● Task to carry out:
For the listing below, print exactly the lines from the line with "def execIntegrationComplete (channel" to the line with "Reception (R317). -/", both included, and nothing beyond them.

-- -- --

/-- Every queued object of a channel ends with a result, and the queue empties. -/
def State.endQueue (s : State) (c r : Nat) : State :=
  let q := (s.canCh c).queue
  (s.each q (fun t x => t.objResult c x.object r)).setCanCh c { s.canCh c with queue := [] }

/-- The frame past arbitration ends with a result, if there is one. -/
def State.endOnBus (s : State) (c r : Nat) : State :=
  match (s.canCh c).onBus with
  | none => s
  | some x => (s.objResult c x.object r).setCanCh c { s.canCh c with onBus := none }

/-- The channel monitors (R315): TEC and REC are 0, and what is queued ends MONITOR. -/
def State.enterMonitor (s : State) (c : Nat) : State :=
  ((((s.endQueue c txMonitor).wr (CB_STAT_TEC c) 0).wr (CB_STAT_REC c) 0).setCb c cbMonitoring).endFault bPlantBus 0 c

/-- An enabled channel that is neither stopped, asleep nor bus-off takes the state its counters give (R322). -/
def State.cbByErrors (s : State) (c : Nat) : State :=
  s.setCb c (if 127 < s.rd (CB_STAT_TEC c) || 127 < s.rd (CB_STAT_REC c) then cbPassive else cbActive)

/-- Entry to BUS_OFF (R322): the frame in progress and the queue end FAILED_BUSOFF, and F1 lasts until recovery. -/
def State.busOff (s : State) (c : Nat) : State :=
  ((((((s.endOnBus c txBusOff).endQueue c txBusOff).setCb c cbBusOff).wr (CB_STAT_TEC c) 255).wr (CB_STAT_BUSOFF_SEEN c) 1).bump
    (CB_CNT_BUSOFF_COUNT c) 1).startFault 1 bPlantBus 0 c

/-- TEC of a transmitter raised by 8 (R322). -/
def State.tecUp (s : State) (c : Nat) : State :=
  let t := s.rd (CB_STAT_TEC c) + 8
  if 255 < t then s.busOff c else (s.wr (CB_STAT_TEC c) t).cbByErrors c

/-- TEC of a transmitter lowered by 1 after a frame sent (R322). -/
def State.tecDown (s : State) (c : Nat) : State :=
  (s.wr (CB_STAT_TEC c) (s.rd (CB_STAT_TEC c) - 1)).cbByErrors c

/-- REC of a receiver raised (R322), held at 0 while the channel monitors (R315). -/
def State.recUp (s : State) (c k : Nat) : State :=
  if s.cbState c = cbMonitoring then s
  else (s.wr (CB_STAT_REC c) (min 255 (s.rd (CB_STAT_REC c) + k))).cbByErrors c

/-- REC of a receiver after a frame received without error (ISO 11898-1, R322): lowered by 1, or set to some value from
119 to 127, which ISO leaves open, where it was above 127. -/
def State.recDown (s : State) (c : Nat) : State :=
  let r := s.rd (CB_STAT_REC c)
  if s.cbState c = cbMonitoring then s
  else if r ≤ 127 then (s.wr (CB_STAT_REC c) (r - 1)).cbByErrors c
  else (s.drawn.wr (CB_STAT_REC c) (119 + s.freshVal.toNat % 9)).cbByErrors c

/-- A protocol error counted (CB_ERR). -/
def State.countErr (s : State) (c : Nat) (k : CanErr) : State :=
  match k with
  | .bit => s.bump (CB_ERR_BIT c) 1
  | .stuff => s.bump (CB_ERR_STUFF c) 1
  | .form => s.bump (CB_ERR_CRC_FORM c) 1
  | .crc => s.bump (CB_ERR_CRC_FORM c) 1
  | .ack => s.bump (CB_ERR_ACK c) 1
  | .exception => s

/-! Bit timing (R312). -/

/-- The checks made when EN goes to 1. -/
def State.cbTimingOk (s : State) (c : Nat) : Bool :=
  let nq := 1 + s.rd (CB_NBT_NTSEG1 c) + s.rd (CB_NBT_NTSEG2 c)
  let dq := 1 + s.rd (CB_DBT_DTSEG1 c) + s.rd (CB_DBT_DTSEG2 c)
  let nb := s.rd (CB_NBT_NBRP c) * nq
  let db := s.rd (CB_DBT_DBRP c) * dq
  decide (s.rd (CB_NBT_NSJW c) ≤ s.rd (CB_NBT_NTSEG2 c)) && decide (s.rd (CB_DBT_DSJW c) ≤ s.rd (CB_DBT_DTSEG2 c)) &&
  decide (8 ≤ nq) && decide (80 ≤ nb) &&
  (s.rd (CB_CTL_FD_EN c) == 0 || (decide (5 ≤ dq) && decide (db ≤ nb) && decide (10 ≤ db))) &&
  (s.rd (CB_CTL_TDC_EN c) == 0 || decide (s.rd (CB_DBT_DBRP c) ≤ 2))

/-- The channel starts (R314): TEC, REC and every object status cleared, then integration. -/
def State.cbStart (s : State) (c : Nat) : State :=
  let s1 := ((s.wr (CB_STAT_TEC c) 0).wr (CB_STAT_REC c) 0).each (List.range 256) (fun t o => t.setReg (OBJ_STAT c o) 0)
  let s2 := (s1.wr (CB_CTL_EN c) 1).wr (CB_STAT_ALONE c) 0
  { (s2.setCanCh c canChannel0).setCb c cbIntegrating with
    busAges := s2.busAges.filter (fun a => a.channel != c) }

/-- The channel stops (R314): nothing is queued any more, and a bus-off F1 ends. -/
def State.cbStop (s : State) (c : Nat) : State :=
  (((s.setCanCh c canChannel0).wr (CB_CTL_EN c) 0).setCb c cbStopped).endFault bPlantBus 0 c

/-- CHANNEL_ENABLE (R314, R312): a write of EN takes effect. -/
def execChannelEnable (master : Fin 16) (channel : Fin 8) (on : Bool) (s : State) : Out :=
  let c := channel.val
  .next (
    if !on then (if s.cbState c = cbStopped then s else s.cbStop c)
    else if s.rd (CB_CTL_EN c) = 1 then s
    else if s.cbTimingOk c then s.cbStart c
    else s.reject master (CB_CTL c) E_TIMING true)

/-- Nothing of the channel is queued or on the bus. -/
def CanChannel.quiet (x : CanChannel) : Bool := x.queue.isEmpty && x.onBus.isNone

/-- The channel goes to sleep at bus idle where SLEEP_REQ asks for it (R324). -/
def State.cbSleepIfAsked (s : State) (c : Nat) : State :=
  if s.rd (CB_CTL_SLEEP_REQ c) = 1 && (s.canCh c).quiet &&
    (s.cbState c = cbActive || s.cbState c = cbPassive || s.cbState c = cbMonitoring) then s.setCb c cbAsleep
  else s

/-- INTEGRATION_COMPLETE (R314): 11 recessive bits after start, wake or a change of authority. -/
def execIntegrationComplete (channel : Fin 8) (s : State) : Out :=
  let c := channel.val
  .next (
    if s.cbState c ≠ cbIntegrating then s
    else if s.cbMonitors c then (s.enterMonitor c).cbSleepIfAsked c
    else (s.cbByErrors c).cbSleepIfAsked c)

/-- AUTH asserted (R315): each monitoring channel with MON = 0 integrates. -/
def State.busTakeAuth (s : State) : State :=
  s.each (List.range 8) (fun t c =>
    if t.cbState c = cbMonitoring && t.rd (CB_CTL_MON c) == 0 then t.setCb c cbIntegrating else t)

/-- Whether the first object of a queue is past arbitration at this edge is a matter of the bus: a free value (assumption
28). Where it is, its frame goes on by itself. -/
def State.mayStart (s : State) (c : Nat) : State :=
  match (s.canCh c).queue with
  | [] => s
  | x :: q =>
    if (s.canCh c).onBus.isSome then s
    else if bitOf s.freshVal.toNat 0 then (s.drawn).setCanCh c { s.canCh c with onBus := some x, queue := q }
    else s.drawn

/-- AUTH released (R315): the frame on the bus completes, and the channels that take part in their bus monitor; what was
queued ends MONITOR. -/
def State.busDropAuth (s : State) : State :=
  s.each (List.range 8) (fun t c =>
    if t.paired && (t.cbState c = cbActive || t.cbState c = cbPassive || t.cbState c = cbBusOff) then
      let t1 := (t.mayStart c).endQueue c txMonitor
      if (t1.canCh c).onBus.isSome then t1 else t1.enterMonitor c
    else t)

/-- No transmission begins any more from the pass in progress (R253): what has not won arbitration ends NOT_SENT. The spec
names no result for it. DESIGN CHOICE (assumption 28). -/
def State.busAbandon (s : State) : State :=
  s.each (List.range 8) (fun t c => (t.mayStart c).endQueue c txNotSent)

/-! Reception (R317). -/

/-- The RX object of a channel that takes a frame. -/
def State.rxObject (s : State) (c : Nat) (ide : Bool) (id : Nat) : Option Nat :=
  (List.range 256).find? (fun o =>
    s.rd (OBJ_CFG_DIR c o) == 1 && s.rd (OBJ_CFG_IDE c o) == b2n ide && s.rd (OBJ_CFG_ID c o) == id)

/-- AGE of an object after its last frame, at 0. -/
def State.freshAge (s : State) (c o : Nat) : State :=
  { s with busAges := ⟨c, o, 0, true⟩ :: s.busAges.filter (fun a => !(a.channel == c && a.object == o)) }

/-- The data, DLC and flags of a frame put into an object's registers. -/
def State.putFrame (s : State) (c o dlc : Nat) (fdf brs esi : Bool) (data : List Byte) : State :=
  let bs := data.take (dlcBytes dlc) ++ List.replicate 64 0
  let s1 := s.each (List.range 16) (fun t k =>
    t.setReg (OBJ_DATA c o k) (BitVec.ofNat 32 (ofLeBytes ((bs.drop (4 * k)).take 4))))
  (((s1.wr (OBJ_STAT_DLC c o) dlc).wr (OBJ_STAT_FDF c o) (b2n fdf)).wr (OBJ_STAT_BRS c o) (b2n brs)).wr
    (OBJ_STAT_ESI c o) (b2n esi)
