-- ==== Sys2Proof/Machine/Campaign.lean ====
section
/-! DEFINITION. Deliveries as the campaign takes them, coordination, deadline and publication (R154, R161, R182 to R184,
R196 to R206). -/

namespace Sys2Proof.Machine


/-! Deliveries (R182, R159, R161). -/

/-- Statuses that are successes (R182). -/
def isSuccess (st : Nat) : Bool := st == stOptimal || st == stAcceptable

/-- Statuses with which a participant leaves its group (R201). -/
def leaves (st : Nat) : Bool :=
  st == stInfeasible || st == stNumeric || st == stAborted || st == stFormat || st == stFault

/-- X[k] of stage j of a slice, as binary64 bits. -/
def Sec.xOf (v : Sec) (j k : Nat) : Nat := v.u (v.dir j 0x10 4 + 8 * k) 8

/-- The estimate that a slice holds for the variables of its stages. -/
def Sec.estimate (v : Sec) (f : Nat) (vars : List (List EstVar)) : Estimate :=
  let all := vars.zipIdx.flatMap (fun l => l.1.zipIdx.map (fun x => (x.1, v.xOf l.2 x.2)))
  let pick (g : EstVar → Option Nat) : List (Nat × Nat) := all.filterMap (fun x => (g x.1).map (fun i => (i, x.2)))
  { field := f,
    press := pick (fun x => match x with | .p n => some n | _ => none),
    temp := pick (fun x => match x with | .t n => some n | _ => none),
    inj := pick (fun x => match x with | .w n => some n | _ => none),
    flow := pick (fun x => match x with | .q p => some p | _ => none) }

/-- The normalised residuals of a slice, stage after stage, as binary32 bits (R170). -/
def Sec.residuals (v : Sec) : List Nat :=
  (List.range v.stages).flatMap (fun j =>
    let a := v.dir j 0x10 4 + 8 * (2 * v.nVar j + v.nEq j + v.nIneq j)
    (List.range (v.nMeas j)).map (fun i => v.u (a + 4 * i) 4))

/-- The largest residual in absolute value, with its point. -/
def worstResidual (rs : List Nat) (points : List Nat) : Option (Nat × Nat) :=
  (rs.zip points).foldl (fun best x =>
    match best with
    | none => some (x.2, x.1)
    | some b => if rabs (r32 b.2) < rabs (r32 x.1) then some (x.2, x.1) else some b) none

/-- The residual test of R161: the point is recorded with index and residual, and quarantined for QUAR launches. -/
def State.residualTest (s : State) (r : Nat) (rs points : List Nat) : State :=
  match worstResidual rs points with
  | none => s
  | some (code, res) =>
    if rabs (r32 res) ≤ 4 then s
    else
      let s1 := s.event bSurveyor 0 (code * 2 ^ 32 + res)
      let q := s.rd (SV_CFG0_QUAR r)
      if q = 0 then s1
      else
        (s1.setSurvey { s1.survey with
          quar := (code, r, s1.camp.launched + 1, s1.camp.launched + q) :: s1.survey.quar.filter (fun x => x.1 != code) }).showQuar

-- -- --

● Exercise solution:
def execIntegrationComplete (channel : Fin 8) (s : State) : Out :=
  let c := channel.val
  .next (
    if s.cbState c ≠ cbIntegrating then s
    else if s.cbMonitors c then (s.enterMonitor c).cbSleepIfAsked c
    else (s.cbByErrors c).cbSleepIfAsked c)

/-- AUTH asserted (R315): each monitoring channel with MON = 0 integrates. -/
def State.busTakeAuth (s : State) : State :=
  s.each (List.range 8) (fun t c =>
    if t.cbState c = cbMonitoring && t.rd (CB_CTL_MON c) == 0 then t.setCb c cbIntegrating else t)

/-- Whether the first object of a queue is past arbitration at this edge is a matter of the bus: a free value (assumption
28). Where it is, its frame goes on by itself. -/
def State.mayStart (s : State) (c : Nat) : State :=
  match (s.canCh c).queue with
  | [] => s
  | x :: q =>
    if (s.canCh c).onBus.isSome then s
    else if bitOf s.freshVal.toNat 0 then (s.drawn).setCanCh c { s.canCh c with onBus := some x, queue := q }
    else s.drawn

/-- AUTH released (R315): the frame on the bus completes, and the channels that take part in their bus monitor; what was
queued ends MONITOR. -/
def State.busDropAuth (s : State) : State :=
  s.each (List.range 8) (fun t c =>
    if t.paired && (t.cbState c = cbActive || t.cbState c = cbPassive || t.cbState c = cbBusOff) then
      let t1 := (t.mayStart c).endQueue c txMonitor
      if (t1.canCh c).onBus.isSome then t1 else t1.enterMonitor c
    else t)

/-- No transmission begins any more from the pass in progress (R253): what has not won arbitration ends NOT_SENT. The spec
names no result for it. DESIGN CHOICE (assumption 28). -/
def State.busAbandon (s : State) : State :=
  s.each (List.range 8) (fun t c => (t.mayStart c).endQueue c txNotSent)

/-! Reception (R317). -/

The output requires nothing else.